那時的她忽然之間覺得身體被某種巨大的、不能抗拒的力量抽空,世界比虛無還要虛無,而窗外又開始飄雪。

自北而來的風好似要撼動整個世界。

她在榻上呆呆坐了一會兒,直到渾身發僵,才恍然之間意識到,手中的活計已經停了那麽久,她心想,這是她可以為她的愛人縫製棉衣的最後一個冬季,一定要好好的做呢……

夢境到這裏,已經壓抑地讓人喘不過氣來,夢裏諸多人紛紛雜雜的心情,都慷慨地對蘇顏這個旁觀者敞開了大門。

她雖然很想大聲喊出來,這不對啊,不該是這樣的,卻像是被一根無形的布條縛住了口鼻。
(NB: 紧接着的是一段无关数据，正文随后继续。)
-- ==== Sys2Proof/Config.lean ====
section
/-!
DEFINITION. What the implementation fixes and the manual leaves open. Each constant is opaque: nothing in Lean can
evaluate it, so a claim proved of the model holds whatever its value is.
-/
namespace Sys2Proof.Config

/-- How many 1.1 GHz cycles the `n`-th step of the machine takes: results never depend on it (R1, R286; log 7: DESIGN CHOICE). -/
opaque cycles : Nat → Nat

/-- A value the manual does not state, drawn for the `n`-th time: a word of the stated width is its low bits (log 7: DESIGN CHOICE). -/
opaque freeNat : Nat → Nat

/-- Which set of a die's L2 a line belongs to: the remainder by 65,536 (R11; log 31: DESIGN CHOICE). -/
opaque l2Set : Nat → Nat

/-- The root and the seed of the Treluntos public key, 64 bytes each as numbers, least significant byte first (R422; log 4: DESIGN CHOICE). -/
opaque treluntosRoot : Nat
opaque treluntosSeed : Nat

/-- The device identity key: the secret of chain `j` of the one-time key `idx`, the secret of the randomisers and the public
seed, 64 bytes each as numbers (R423; log 4: DESIGN CHOICE). -/
opaque identityKey : Nat → Nat → Nat
opaque identityPrf : Nat
opaque identitySeed : Nat

/-- The package's serial number (R424; log 4: DESIGN CHOICE). -/
opaque serial : BitVec 64

/-- The fuse floor of firmware versions as the package was made (R422; log 4: DESIGN CHOICE). -/
opaque fuseFloor : Nat

end Sys2Proof.Config
end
她絕望地意識到,在這個夢裏,她歸根到底都隻能履行一個旁觀者的義務,將這場戲看下去,一語也不能發,一個詞也不能講。

直到下一個場景裏,夕梓時隔九日去而複返,才終於為這個夢,劃上了慘烈的句點。

那幾日天氣稍有回暖的跡象,一場冷雨傾盆而下,夜半時分果然轉成了一場聲勢浩大的凍雪。

北風將雕花房門吹得咯吱作響,千草夜半驚醒,起身自床畔摸出一根蠟燭點上,屋內景物在微弱的火光映照下顯得有些森然,毫無來由的,千草忽然之間有一些心悸,正將手貼到胸口,想平複一下心緒,麵前忽然出現了一個人。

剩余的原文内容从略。